-- ==== Sys2Proof/Machine/Modes.lean ====
section
/-! DEFINITION. Block cipher modes: CBC, CTR, CMAC (SP 800-38B), GCM (SP 800-38D), XTS (IEEE 1619), FF1 (SP 800-38G),
ISO/IEC 9797-1 MACs and CTR_DRBG (SP 800-90A), which the spec names and does not restate (notes/assumptions/5.md). -/

namespace Sys2Proof.Machine

/-- A block cipher direction with its key applied. -/
abbrev BlockFn := Bytes → Bytes

/-- CBC encryption over whole blocks of `b` bytes. -/
def cbcEnc (b : Nat) (e : BlockFn) (iv m : Bytes) : Bytes :=
  ((chunks b m).foldl (fun (p : Bytes × Bytes) blk => let c := e (xorBytes p.1 blk); (c, p.2 ++ c)) (iv, [])).2

/-- CBC decryption over whole blocks. -/
def cbcDec (b : Nat) (d : BlockFn) (iv m : Bytes) : Bytes :=
  ((chunks b m).foldl (fun (p : Bytes × Bytes) blk => (blk, p.2 ++ xorBytes (d blk) p.1)) (iv, [])).2

/-- ECB over whole blocks. -/
def ecb (b : Nat) (e : BlockFn) (m : Bytes) : Bytes := ((chunks b m).map e).flatten

/-- Counter mode: the key stream from the big-endian counter block `ctr`, whose low `w` bytes count. -/
def ctrMode (w : Nat) (e : BlockFn) (ctr m : Bytes) : Bytes :=
  (((chunks 16 m).zipIdx).map fun c =>
    let hi := ctr.take (16 - w)
    let n := (beNat (ctr.drop (16 - w)) + c.2) % 256 ^ w
    xorBytes c.1 (e (hi ++ beBytes w n))).flatten

/-- Doubling in GF(2^128) or GF(2^64) with a big-endian block, as CMAC uses it. -/
def cmacDouble (blk : Bytes) : Bytes :=
  let n := blk.length
  let v := 2 * beNat blk
  let v := if v < 256 ^ n then v else (v % 256 ^ n) ^^^ (if n = 16 then 0x87 else 0x1b)
  beBytes n v

/-- CMAC with blocks of `b` bytes. -/
def cmac (b : Nat) (e : BlockFn) (m : Bytes) : Bytes :=
  let k1 := cmacDouble (e (zeros b))
  let n := ceilDiv m.length b
  let full := m.length = b * n ∧ n ≠ 0
  let body := m.take (b * (n - 1))
  let last := m.drop (b * (n - 1))
  let last := if full then xorBytes last k1 else xorBytes (padTo b (last ++ [0x80])) (cmacDouble k1)
  e (xorBytes ((chunks b body).foldl (fun c blk => e (xorBytes c blk)) (zeros b)) last)

/-- AES-CMAC. -/
def aesCmac (key m : Bytes) : Bytes := cmac 16 (aesEnc key) m

/-- TDES-CMAC. -/
def tdesCmac (key m : Bytes) : Bytes := cmac 8 (tdesEnc key) m

/-- ISO/IEC 9797-1 padding method 2: 0x80 and zeros to whole blocks of `b`. -/
def pad2 (b : Nat) (m : Bytes) : Bytes :=
  let m := m ++ [0x80]
  m ++ zeros ((b - m.length % b) % b)

/-- ISO/IEC 9797-1 MAC algorithm 3 (retail MAC) over a padded message with a double-length key. -/
def macAlg3 (key m : Bytes) : Bytes :=
  let h := (chunks 8 m).foldl (fun c blk => desEnc (key.take 8) (xorBytes c blk)) (zeros 8)
  desEnc (key.take 8) (desDec ((key.drop 8).take 8) h)

/-- Multiplication in GF(2^128) of GCM, bits most significant first. -/
def gcmMul (x y : Nat) : Nat :=
  ((List.range 128).foldl (fun (p : Nat × Nat) i =>
    let z := if x / 2 ^ (127 - i) % 2 = 1 then p.1 ^^^ p.2 else p.1
    let v := if p.2 % 2 = 1 then (p.2 / 2) ^^^ (0xe1 * 2 ^ 120) else p.2 / 2
    (z, v)) (0, y)).1

/-- GHASH of whole blocks. -/
def ghash (h : Nat) (m : Bytes) : Bytes :=
  beBytes 16 ((chunks 16 m).foldl (fun y blk => gcmMul (y ^^^ beNat blk) h) 0)

/-- Zero bytes up to a multiple of 16. -/
def pad16 (m : Bytes) : Bytes := m ++ zeros ((16 - m.length % 16) % 16)

/-- The tag of GCM with a 96-bit IV. -/
def gcmTag (key iv aad c : Bytes) : Bytes :=
  let h := beNat (aesEnc key (zeros 16))
  let s := ghash h (pad16 aad ++ pad16 c ++ beBytes 8 (8 * aad.length) ++ beBytes 8 (8 * c.length))
  xorBytes s (aesEnc key (iv ++ beBytes 4 1))

/-- GCM encryption with a 96-bit IV: ciphertext and tag. -/
def gcmEnc (key iv aad m : Bytes) : Bytes × Bytes :=
  let c := ctrMode 4 (aesEnc key) (iv ++ beBytes 4 2) m
  (c, gcmTag key iv aad c)

/-- GCM decryption: the text if the tag matches. -/
def gcmDec (key iv aad c tag : Bytes) : Option Bytes :=
  if gcmTag key iv aad c = tag then some (ctrMode 4 (aesEnc key) (iv ++ beBytes 4 2) c) else none

/-- Doubling of an XTS tweak, little-endian. -/
def xtsDouble (t : Bytes) : Bytes :=
  let v := 2 * leNat t
  leBytes 16 (if v < 2 ^ 128 then v else (v - 2 ^ 128) ^^^ 0x87)

/-- AES-XTS over whole blocks. -/
def xts (e : BlockFn) (key2 tweak m : Bytes) : Bytes :=
  ((chunks 16 m).foldl (fun (p : Bytes × Bytes) blk =>
    (xtsDouble p.1, p.2 ++ xorBytes (e (xorBytes blk p.1)) p.1)) (aesEnc key2 tweak, [])).2

/-! ### FF1 -/

/-- The number a string of digits in radix `r` spells, most significant first. -/
def numRadix (r : Nat) (x : List Nat) : Nat := x.foldl (fun a d => a * r + d) 0

/-- `m` digits in radix `r`, most significant first, that spell `n`. -/
def strRadix (r : Nat) : Nat → Nat → List Nat
  | 0, _ => []
  | m + 1, n => strRadix r m (n / r) ++ [n % r]

/-- Bytes needed for numbers below `r ^ v`. -/
def ff1B (r v : Nat) : Nat := ceilDiv (Nat.log2 (r ^ v - 1) + 1) 8

/-- One round value of FF1. -/
def ff1Y (key : Bytes) (r n : Nat) (tweak : Bytes) (i : Nat) (b : List Nat) : Nat :=
  let v := n - n / 2
  let bl := ff1B r v
  let d := 4 * ceilDiv bl 4 + 4
  let p := [1, 2, 1] ++ beBytes 3 r ++ [10, by8 (n / 2)] ++ beBytes 4 n ++ beBytes 4 tweak.length
  let z := (16 - (tweak.length + bl + 1) % 16) % 16
  let q := tweak ++ zeros z ++ [by8 i] ++ beBytes bl (numRadix r b)
  let rb := (chunks 16 (p ++ q)).foldl (fun c blk => aesEnc key (xorBytes c blk)) (zeros 16)
  let s := (rb ++ ((List.range (ceilDiv d 16)).drop 1).flatMap fun j => aesEnc key (xorBytes rb (beBytes 16 j))).take d
  beNat s

/-- FF1 encryption of a digit string. -/
def ff1Enc (key : Bytes) (r : Nat) (tweak : Bytes) (x : List Nat) : List Nat :=
  let n := x.length
  let u := n / 2
  let ab := (List.range 10).foldl (fun (p : List Nat × List Nat) i =>
    let m := if i % 2 = 0 then u else n - u
    let c := (numRadix r p.1 + ff1Y key r n tweak i p.2) % r ^ m
    (p.2, strRadix r m c)) (x.take u, x.drop u)
  ab.1 ++ ab.2

/-- FF1 decryption of a digit string. -/
def ff1Dec (key : Bytes) (r : Nat) (tweak : Bytes) (x : List Nat) : List Nat :=
  let n := x.length
  let u := n / 2
  let ab := (List.range 10).reverse.foldl (fun (p : List Nat × List Nat) i =>
    let m := if i % 2 = 0 then u else n - u
    let y := ff1Y key r n tweak i p.1 % r ^ m
    let c := (numRadix r p.2 + r ^ m - y) % r ^ m
    (strRadix r m c, p.1)) (x.take u, x.drop u)
  ab.1 ++ ab.2

/-! ### CTR_DRBG -/

/-- The working state of a CTR_DRBG with AES-256. -/
structure Drbg where
  key     : Bytes
  v       : Bytes
  counter : Nat
  deriving DecidableEq, Repr

/-- `n` counter blocks enciphered after `v`. -/
def drbgBlocks (key : Bytes) : Nat → Nat → Bytes
  | 0, _ => []
  | n + 1, v => let v := (v + 1) % 2 ^ 128; aesEnc key (beBytes 16 v) ++ drbgBlocks key n v

/-- CTR_DRBG_Update with 48 bytes of provided data. -/
def drbgUpdate (d : Drbg) (data : Bytes) : Drbg :=
  let t := xorBytes (drbgBlocks d.key 3 (beNat d.v)) (padTo 48 data)
  { d with key := t.take 32, v := t.drop 32 }

/-- BCC of the derivation function: a CBC-MAC under the fixed key 00 01 … 1F. -/
def drbgBcc (key m : Bytes) : Bytes := (chunks 16 m).foldl (fun c blk => aesEnc key (xorBytes c blk)) (zeros 16)

/-- Block_Cipher_df to 48 bytes (SP 800-90A, 10.3.2). -/
def drbgDf (input : Bytes) : Bytes :=
  let s := beBytes 4 input.length ++ beBytes 4 48 ++ input ++ [0x80]
  let s := s ++ zeros ((16 - s.length % 16) % 16)
  let k := bytes (List.range 32)
  let t := ([0, 1, 2].map fun i => drbgBcc k (beBytes 4 i ++ zeros 12 ++ s)).flatten
  let k := t.take 32
  let x1 := aesEnc k (t.drop 32)
  let x2 := aesEnc k x1
  x1 ++ x2 ++ aesEnc k x2

/-- Instantiation from entropy input, nonce and personalisation string (R578). -/
def drbgNew (seed : Bytes) : Drbg :=
  { drbgUpdate { key := zeros 32, v := zeros 16, counter := 0 } (drbgDf seed) with counter := 1 }

/-- Reseed from entropy input with additional input. -/
def drbgReseed (d : Drbg) (entropy add : Bytes) : Drbg := { drbgUpdate d (drbgDf (entropy ++ add)) with counter := 1 }

/-- `n` bytes generated, with additional input. -/
def drbgGenerate (d : Drbg) (n : Nat) (add : Bytes) : Bytes × Drbg :=
  let add := if add = [] then [] else drbgDf add
  let d := if add = [] then d else drbgUpdate d add
  let k := ceilDiv n 16
  let out := (drbgBlocks d.key k (beNat d.v)).take n
  let d := { d with v := beBytes 16 (beNat d.v + k) }
  (out, { drbgUpdate d add with counter := d.counter + 1 })

end Sys2Proof.Machine
end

*Task brief*: Filter by the word "gcmMul": copy every line of the data that holds it.

*Written reply*:
def gcmMul (x y : Nat) : Nat :=
  beBytes 16 ((chunks 16 m).foldl (fun y blk => gcmMul (y ^^^ beNat blk) h) 0)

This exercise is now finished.